**THE TASK**
Could you filter the data below down to the lines that hold the word "wdCnt"?
EXERCISE INPUT: Begin
-- ==== Sys2Proof/Laws/Frames2.lean ====
section
/-! SUPPORT. What a forward and a return frame set of a group leave. -/

namespace Sys2Proof.Machine

open Sys2Proof

theorem markSeen_spec (c : Cfg) (g : Nat) (d : Dyn) : FldStep d (markSeen c g d) ∧
    (∀ h, (markSeen c g d).grp h = if h = g ∧ (d.grp g).wdExp = true then { d.grp g with wdExp := false, wdCnt := satInc 8 (d.grp g).wdCnt } else d.grp h) ∧
    (∀ k, (markSeen c g d).dch k = d.dch k) ∧ (∀ k, (markSeen c g d).mch k = d.mch k) := by
  unfold markSeen
  extract_lets x
  by_cases hw : x.wdExp = true
  · rw [if_pos hw]
    set d1 := d.setGrp g { x with wdExp := false, wdCnt := satInc 8 x.wdCnt } with hd1
    have f := fault_step d1 c (grpSrc g) (grpCode g 5) 2 0 0 true true
    have ff : (d1.fault c (grpSrc g) (grpCode g 5) 2 0 0 true true).fld = d1.fld := f.same.2.2.2.2.2.2.2.1
    refine ⟨FldStep.trans (e := d1) rfl f.fld, fun h => ?_, fun k => ?_, fun k => ?_⟩
    · have : (d1.fault c (grpSrc g) (grpCode g 5) 2 0 0 true true).grp h = d1.grp h := by unfold Dyn.grp; rw [ff]
      rw [this, hd1, setGrp_get]
      by_cases e : h = g
      · rw [if_pos e, if_pos ⟨e, hw⟩]
      · rw [if_neg e, if_neg (fun q => e q.1)]
    · have : (d1.fault c (grpSrc g) (grpCode g 5) 2 0 0 true true).dch k = d1.dch k := by unfold Dyn.dch; rw [ff]
      exact this
    · have : (d1.fault c (grpSrc g) (grpCode g 5) 2 0 0 true true).mch k = d1.mch k := by unfold Dyn.mch; rw [ff]
      exact this
  · rw [if_neg hw]
    exact ⟨rfl, fun h => by rw [if_neg (fun q => hw q.2)], fun _ => rfl, fun _ => rfl⟩

theorem load_w (r : Regs) (a n : Nat) : (r.load a n).w = r.w := (load_spec r a n).1

theorem dioLoad_spec (g : Nat) (s : State) : (dioLoad g s).c.fx = s.c.fx ∧ (dioLoad g s).c.img = s.c.img ∧ (dioLoad g s).c.reg.w = s.c.reg.w ∧ (dioLoad g s).pending = s.pending ∧
    FldStep s.d (dioLoad g s).d ∧ (∀ h, (dioLoad g s).d.grp h = s.d.grp h) ∧ (∀ n, (dioLoad g s).d.mch n = s.d.mch n) ∧ (dioLoad g s).d.grd = s.d.grd := by
  unfold dioLoad
  extract_lets r1 r2 src c2
  have hw : r2.w = s.c.reg.w := forEach_keeps (fun r : Regs => r.w = s.c.reg.w) _ r1 _ (fun k r h => (load_w r (dioA k 0) 3).trans h) (load_w s.c.reg (grpA g) 1)
  have hd : ∀ l d, FldStep d (forEach l d (fun k d => if c2.dioWin k ≠ s.c.dioWin k then d.setDch k { d.dch k with hist := [] } else d)) ∧
      (∀ h, (forEach l d (fun k d => if c2.dioWin k ≠ s.c.dioWin k then d.setDch k { d.dch k with hist := [] } else d)).grp h = d.grp h) ∧
      (∀ h, (forEach l d (fun k d => if c2.dioWin k ≠ s.c.dioWin k then d.setDch k { d.dch k with hist := [] } else d)).mch h = d.mch h) := fun l d =>
    ⟨forEach_keeps (FldStep d) l d _ (fun k e h => by dsimp only; split; exact h.trans rfl; exact h) rfl,
      fun h => forEach_same (fun e : Dyn => e.grp h) l d _ (fun k e => by dsimp only; split <;> rfl),
      fun h => forEach_same (fun e : Dyn => e.mch h) l d _ (fun k e => by dsimp only; split <;> rfl)⟩
  obtain ⟨h1, h2, h3⟩ := hd (upFrom (16 * g) 16) s.d
  have hc : c2.fx = s.c.fx ∧ c2.img = s.c.img ∧ c2.reg.w = s.c.reg.w := ⟨rfl, rfl, hw⟩
  clear_value c2
  generalize forEach (upFrom (16 * g) 16) s.d (fun k d => if c2.dioWin k ≠ s.c.dioWin k then d.setDch k { d.dch k with hist := [] } else d) = e at h1 h2 h3
  exact ⟨hc.1, hc.2.1, hc.2.2, rfl, h1, h2, h3, (Alike.blocks h1).2.1⟩

theorem rank3Do_grd (c : Cfg) (d e : Dyn) (k : Nat) (p : Bool) (h : e.grd = d.grd) : rank3Do c e k p = rank3Do c d k p := by
  unfold rank3Do Dyn.term
  rw [h]

theorem rank3Mv_grd (c : Cfg) (d e : Dyn) (k : Nat) (h : e.grd = d.grd) : rank3Mv c e k = rank3Mv c d k := by
  unfold rank3Mv Dyn.term
  rw [h]

theorem forwardDio_spec (g : Nat) (s : State) (hs : s.d.sends = true) (hl : (s.d.grp g).line = 0) : ∃ u, (forwardDio g s).d = reapply (forwardDio g s).c g u ∧
    (forwardDio g s).c.fx = s.c.fx ∧ (forwardDio g s).c.img = s.c.img ∧ (forwardDio g s).c.reg.w = s.c.reg.w ∧
    (u.grp g).held = (s.d.grp g).cmd ∧ (u.grp g).holding = false ∧ (u.grp g).holdExp = false ∧ (u.grp g).wdExp = false ∧
    (u.grp g).trip = bits16 g (fun k => rank3Do (forwardDio g s).c s.d k ((forwardDio g s).c.pairOdd k)) ∧ (∀ h, h ≠ g → u.grp h = s.d.grp h) ∧ (∀ n, u.mch n = s.d.mch n) ∧
    Alike { u with fld := s.d.fld } s.d := by
  obtain ⟨l1, l2, l3, l4, l5, l6, l7, l8⟩ := dioLoad_spec g s
  have E : forwardDio g s = { dioLoad g s with d := reapply (dioLoad g s).c g ((markSeen (dioLoad g s).c g (dioLoad g s).d).setGrp g
      { (markSeen (dioLoad g s).c g (dioLoad g s).d).grp g with held := ((markSeen (dioLoad g s).c g (dioLoad g s).d).grp g).cmd, trip := bits16 g (fun k => rank3Do (dioLoad g s).c (markSeen (dioLoad g s).c g (dioLoad g s).d) k ((dioLoad g s).c.pairOdd k)), holding := false, holdExp := false, safeHeld := bits16 g (fun k => (dioLoad g s).c.isOut k && (dioLoad g s).c.safeOn ((dioLoad g s).c.owner k) && !(dioLoad g s).c.img.pairOn) }) } := by
    unfold forwardDio
    rw [if_pos (by simp [hs, hl])]
  have ec : (forwardDio g s).c = (dioLoad g s).c := by rw [E]
  rw [ec]
  generalize dioLoad g s = t at *
  obtain ⟨m1, m2, m3, m4⟩ := markSeen_spec t.c g t.d
  have mg : (markSeen t.c g t.d).grd = s.d.grd := ((Alike.blocks m1).2.1).trans l8
  generalize markSeen t.c g t.d = d1 at *
  refine ⟨_, by rw [E], l1, l2, l3, ?_, ?_, ?_, ?_, ?_, fun h hh => ?_, fun n => ?_, ?_⟩
  · rw [setGrp_same]
    show (d1.grp g).cmd = _
    rw [m2 g]
    split
    · show (t.d.grp g).cmd = _
      rw [l6 g]
    · rw [l6 g]
  · rw [setGrp_same]
  · rw [setGrp_same]
  · rw [setGrp_same]
    show (d1.grp g).wdExp = _
    rw [m2 g]
    split
    · rfl
    · rename_i q
      simpa using q
  · rw [setGrp_same]
    show bits16 g (fun k => rank3Do t.c d1 k (t.c.pairOdd k)) = _
    congr 1
    funext k
    exact rank3Do_grd _ _ _ _ _ mg
  · rw [setGrp_other _ _ _ _ hh, m2 h, if_neg (fun q => hh q.1), l6 h]
  · exact (m4 n).trans (l7 n)
  · exact l5.trans (m1.trans (FldStep.put d1 _))

theorem drive_loop (c : Cfg) (m : Nat) (l : List Nat) (hl : l.Nodup) (d : Dyn) (f : Nat → Dyn → Dyn)
    (hf : f = fun n d => if c.movEn n then d.setMch n { d.mch n with held := (d.mch n).eCmd, trip := rank3Mv c d n } else d) :
    FldStep d (forEach l d f) ∧ (∀ h, (forEach l d f).grp h = d.grp h) ∧ (∀ h, (forEach l d f).dch h = d.dch h) ∧
    ∀ n, (forEach l d f).mch n = if n ∈ l ∧ c.movEn n = true then { d.mch n with held := (d.mch n).eCmd, trip := rank3Mv c d n } else d.mch n := by
  have st : ∀ n d, FldStep d (f n d) ∧ (∀ h, (f n d).grp h = d.grp h) ∧ (∀ h, (f n d).dch h = d.dch h) ∧ (f n d).grd = d.grd ∧
      ∀ j, (f n d).mch j = if j = n ∧ c.movEn n = true then { d.mch n with held := (d.mch n).eCmd, trip := rank3Mv c d n } else d.mch j := by
    intro n d
    rw [hf]
    dsimp only
    by_cases h : c.movEn n = true
    · rw [if_pos h]
      refine ⟨rfl, fun _ => rfl, fun _ => rfl, rfl, fun j => ?_⟩
      rw [setMch_get]
      simp [h]
    · rw [if_neg h]
      exact ⟨rfl, fun _ => rfl, fun _ => rfl, rfl, fun j => by rw [if_neg (fun q => h q.2)]⟩
  clear hf
  refine ⟨forEach_keeps (FldStep d) l d f (fun n e h => h.trans (st n e).1) rfl, fun h => forEach_same (fun e : Dyn => e.grp h) l d f (fun n e => (st n e).2.1 h),
    fun h => forEach_same (fun e : Dyn => e.dch h) l d f (fun n e => (st n e).2.2.1 h), ?_⟩
  induction l generalizing d with
  | nil => intro n; simp [forEach]
  | cons a r ih =>
    obtain ⟨ha, hr⟩ := List.nodup_cons.1 hl
    intro n
    refine (ih hr (f a d) n).trans ?_
    obtain ⟨_, _, _, s4, s5⟩ := st a d
    rw [rank3Mv_grd c d (f a d) n s4, s5 n]
    by_cases e : n = a
    · subst e; simp [ha]
    · simp [e]

theorem forwardMov_spec (c : Cfg) (m : Nat) (d : Dyn) (hs : d.sends = true) (hl : (d.grp (4 + m)).line = 0) : ∃ u, forwardMov c m d = reapplyMov c m u ∧
    (u.grp (4 + m)).holding = false ∧ (u.grp (4 + m)).holdExp = false ∧ (u.grp (4 + m)).wdExp = false ∧ (∀ h, h ≠ 4 + m → u.grp h = d.grp h) ∧
    (∀ n, u.mch n = if n / 16 = m ∧ c.movEn n = true then { d.mch n with held := (d.mch n).eCmd, trip := rank3Mv c d n } else d.mch n) ∧
    (∀ k, u.dch k = d.dch k) ∧ Alike { u with fld := d.fld } d := by
  unfold forwardMov
  extract_lets g d1 src d2 d3
  rw [if_pos (by simp [g, hs, hl])]
  obtain ⟨m1, m2, m3, m4⟩ := markSeen_spec c g d
  have h2 : FldStep d1 d2 := FldStep.put d1 _
  have g2 : ∀ h, d2.grp h = if h = g then { d1.grp g with holding := false, holdExp := false, lease := (d1.grp g).lease && d1.glb.role == .standby } else d1.grp h := fun h => setGrp_get _ _ _ _
  have k2 : (∀ k, d2.dch k = d1.dch k) ∧ (∀ k, d2.mch k = d1.mch k) := ⟨fun _ => rfl, fun _ => rfl⟩
  obtain ⟨h3, g3, k3, n3⟩ := drive_loop c m (upFrom (16 * m) 16) (upFrom_nodup _ _) d2 _ rfl
  have gd : d2.grd = d.grd := (Alike.blocks (m1.trans h2)).2.1
  have e1 : d1 = markSeen c g d := rfl
  rw [← e1] at m1 m2 m3 m4
  clear_value d2
  have e3 : d3 = forEach (upFrom (16 * m) 16) d2 (fun n d => if c.movEn n then d.setMch n { d.mch n with held := (d.mch n).eCmd, trip := rank3Mv c d n } else d) := rfl
  rw [← e3] at h3 g3 k3 n3
  clear_value d3
  clear_value d1
  refine ⟨d3, rfl, ?_, ?_, ?_, fun h hh => ?_, fun n => ?_, fun k => ?_, (m1.trans h2).trans h3⟩
  · rw [g3, g2, if_pos rfl]
  · rw [g3, g2, if_pos rfl]
  · rw [g3, g2, if_pos rfl]
    show (d1.grp g).wdExp = _
    rw [m2 g]
    split
    · rfl
    · rename_i q; simpa using q
  · rw [g3, g2, if_neg hh, m2 h, if_neg (fun q => hh q.1)]
  · rw [n3 n, k2.2 n, m4 n, rank3Mv_grd c d d2 n gd]
    refine if_congr ?_ rfl rfl
    rw [upFrom_mem]
    constructor
    · rintro ⟨a, b⟩; exact ⟨by omega, b⟩
    · rintro ⟨a, b⟩; exact ⟨by omega, b⟩
  · rw [k3 k, k2.1 k, m3 k]

theorem returnStatus_spec (g : Nat) (ok : Bool) (d : Dyn) : FldStep d (returnStatus g ok d) ∧ (∀ h, h ≠ g → (returnStatus g ok d).grp h = d.grp h) ∧
    (∀ k, (returnStatus g ok d).dch k = d.dch k) ∧ (∀ k, (returnStatus g ok d).mch k = d.mch k) ∧
    (ok = true → ((returnStatus g ok d).grp g).badRun = 0 ∧ ((returnStatus g ok d).grp g).goodRun = (d.grp g).goodRun + 1) ∧
    (ok = false → ((returnStatus g ok d).grp g).badRun = (d.grp g).badRun + 1 ∧ ((returnStatus g ok d).grp g).goodRun = 0) ∧
    ((returnStatus g ok d).grp g).cond = (if ok = true ∧ (d.grp g).cond = 6 then 2 else (d.grp g).cond) ∧ (returnStatus g ok d).glb = d.glb := by
  unfold returnStatus
  cases ok
  · rw [if_neg (by simp)]
    refine ⟨rfl, fun h hh => setGrp_other _ _ _ _ hh, fun _ => rfl, fun _ => rfl, nofun, fun _ => ?_, ?_, rfl⟩
    · rw [setGrp_same]; exact ⟨rfl, rfl⟩
    · rw [setGrp_same]; simp
  · rw [if_pos rfl]
    refine ⟨rfl, fun h hh => setGrp_other _ _ _ _ hh, fun _ => rfl, fun _ => rfl, fun _ => ?_, nofun, ?_, rfl⟩
    · rw [setGrp_same]; exact ⟨rfl, rfl⟩
    · rw [setGrp_same]; simp

theorem return_loop (g : Nat) (ld ed : Nat → Nat) (sb woke : Bool) (l : List Nat) (hl : l.Nodup) (d : Dyn) (f : Nat → Dyn → Dyn)
    (hf : f = fun i d => returnChan (16 * g + i) (ld i) (ed i) d.standby woke d) (hsb : d.standby = sb) :
    FldStep d (forEach l d f) ∧ (∀ h, (forEach l d f).grp h = d.grp h) ∧
    ∀ i ∈ l, (forEach l d f).dch (16 * g + i) = (if sb = true then { d.dch (16 * g + i) with load := ld i } else
      { d.dch (16 * g + i) with load := ld i, count := ((d.dch (16 * g + i)).count + ed i) % 2 ^ 32, edges := if woke then (d.dch (16 * g + i)).edges else (d.dch (16 * g + i)).edges + ed i }) := by
  have st : ∀ i d, d.standby = sb → (f i d).standby = sb ∧ FldStep d (f i d) ∧ (∀ h, (f i d).grp h = d.grp h) ∧ ∀ k, (f i d).dch k = if k = 16 * g + i then (if sb = true then { d.dch (16 * g + i) with load := ld i } else
      { d.dch (16 * g + i) with load := ld i, count := ((d.dch (16 * g + i)).count + ed i) % 2 ^ 32, edges := if woke then (d.dch (16 * g + i)).edges else (d.dch (16 * g + i)).edges + ed i }) else d.dch k := by
    intro i d hb
    rw [hf]
    dsimp only
    rw [hb]
    unfold returnChan
    dsimp only
    cases sb
    · exact ⟨hb, rfl, fun _ => rfl, fun k => setDch_get _ _ _ _⟩
    · exact ⟨hb, rfl, fun _ => rfl, fun k => setDch_get _ _ _ _⟩
  clear hf
  have all : ∀ (l : List Nat) (d : Dyn), d.standby = sb → FldStep d (forEach l d f) ∧ (∀ h, (forEach l d f).grp h = d.grp h) := by
    intro l
    induction l with
    | nil => exact fun d _ => ⟨rfl, fun _ => rfl⟩
    | cons a r ih => exact fun d hb => ⟨(st a d hb).2.1.trans (ih (f a d) (st a d hb).1).1, fun h => ((ih (f a d) (st a d hb).1).2 h).trans ((st a d hb).2.2.1 h)⟩
  refine ⟨(all l d hsb).1, (all l d hsb).2, ?_⟩
  induction l generalizing d with
  | nil => intro i hi; cases hi
  | cons a r ih =>
    obtain ⟨ha, hr⟩ := List.nodup_cons.1 hl
    intro i hi
    have other : ∀ (l : List Nat) (d : Dyn) k, d.standby = sb → (∀ j ∈ l, k ≠ 16 * g + j) → (forEach l d f).dch k = d.dch k := by
      intro l
      induction l with
      | nil => exact fun _ _ _ _ => rfl
      | cons b q ihq => exact fun d k hb h => (ihq (f b d) k (st b d hb).1 (fun j hj => h j (List.mem_cons_of_mem _ hj))).trans (by rw [(st b d hb).2.2.2 k, if_neg (h b (by simp))])
    rcases List.mem_cons.1 hi with rfl | hi
    · refine (other r (f i d) (16 * g + i) (st i d hsb).1 (fun j hj e => ?_)).trans ?_
      · have : i = j := by omega
        exact ha (this ▸ hj)
      · rw [(st i d hsb).2.2.2, if_pos rfl]
    · refine (ih hr (f a d) (st a d hsb).1 i hi).trans ?_
      have hne : 16 * g + i ≠ 16 * g + a := fun e => ha ((by omega : i = a) ▸ hi)
      rw [(st a d hsb).2.2.2, if_neg hne]

theorem open_loop (c : Cfg) (m lv : Nat) (l : List Nat) (hl : l.Nodup) (d : Dyn) (f : Nat → Dyn → Dyn)
    (hf : f = fun i d => if c.movEn (16 * m + i) ∧ ¬ c.movPlain (16 * m + i) then d.setMch (16 * m + i) { d.mch (16 * m + i) with openIn := lv.testBit i } else d) :
    FldStep d (forEach l d f) ∧ (∀ h, (forEach l d f).grp h = d.grp h) ∧
    ∀ i ∈ l, c.movEn (16 * m + i) = true → c.movPlain (16 * m + i) = false → ((forEach l d f).mch (16 * m + i)).openIn = lv.testBit i := by
  have st : ∀ i d, FldStep d (f i d) ∧ (∀ h, (f i d).grp h = d.grp h) ∧ (∀ k, k ≠ 16 * m + i → (f i d).mch k = d.mch k) ∧
      (c.movEn (16 * m + i) = true → c.movPlain (16 * m + i) = false → ((f i d).mch (16 * m + i)).openIn = lv.testBit i) := by
    intro i d
    rw [hf]
    dsimp only
    by_cases h : c.movEn (16 * m + i) = true ∧ ¬ c.movPlain (16 * m + i) = true
    · rw [if_pos h]
      exact ⟨rfl, fun _ => rfl, fun k hk => setMch_other _ _ _ _ hk, fun _ _ => by rw [setMch_same]⟩
    · rw [if_neg h]
      exact ⟨rfl, fun _ => rfl, fun _ _ => rfl, fun a b => absurd ⟨a, by simp [b]⟩ h⟩
  clear hf
  refine ⟨forEach_keeps (FldStep d) l d f (fun n e h => h.trans (st n e).1) rfl, fun h => forEach_same (fun e : Dyn => e.grp h) l d f (fun n e => (st n e).2.1 h), ?_⟩
  induction l generalizing d with
  | nil => intro i hi; cases hi
  | cons a r ih =>
    obtain ⟨ha, hr⟩ := List.nodup_cons.1 hl
    intro i hi h1 h2
    have other : ∀ (l : List Nat) (d : Dyn) k, (∀ j ∈ l, k ≠ 16 * m + j) → (forEach l d f).mch k = d.mch k := by
      intro l
      induction l with
      | nil => exact fun _ _ _ => rfl
      | cons b q ihq => exact fun d k h => (ihq (f b d) k (fun j hj => h j (List.mem_cons_of_mem _ hj))).trans ((st b d).2.2.1 k (h b (by simp)))
    rcases List.mem_cons.1 hi with rfl | hi
    · have := other r (f i d) (16 * m + i) (fun j hj e => ha ((by omega : i = j) ▸ hj))
      exact (congrArg MChan.openIn this).trans ((st i d).2.2.2 h1 h2)
    · exact ih hr (f a d) i hi h1 h2

end Sys2Proof.Machine
end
EXERCISE INPUT: End
**TASK OUTPUT**
    (∀ h, (markSeen c g d).grp h = if h = g ∧ (d.grp g).wdExp = true then { d.grp g with wdExp := false, wdCnt := satInc 8 (d.grp g).wdCnt } else d.grp h) ∧
    set d1 := d.setGrp g { x with wdExp := false, wdCnt := satInc 8 x.wdCnt } with hd1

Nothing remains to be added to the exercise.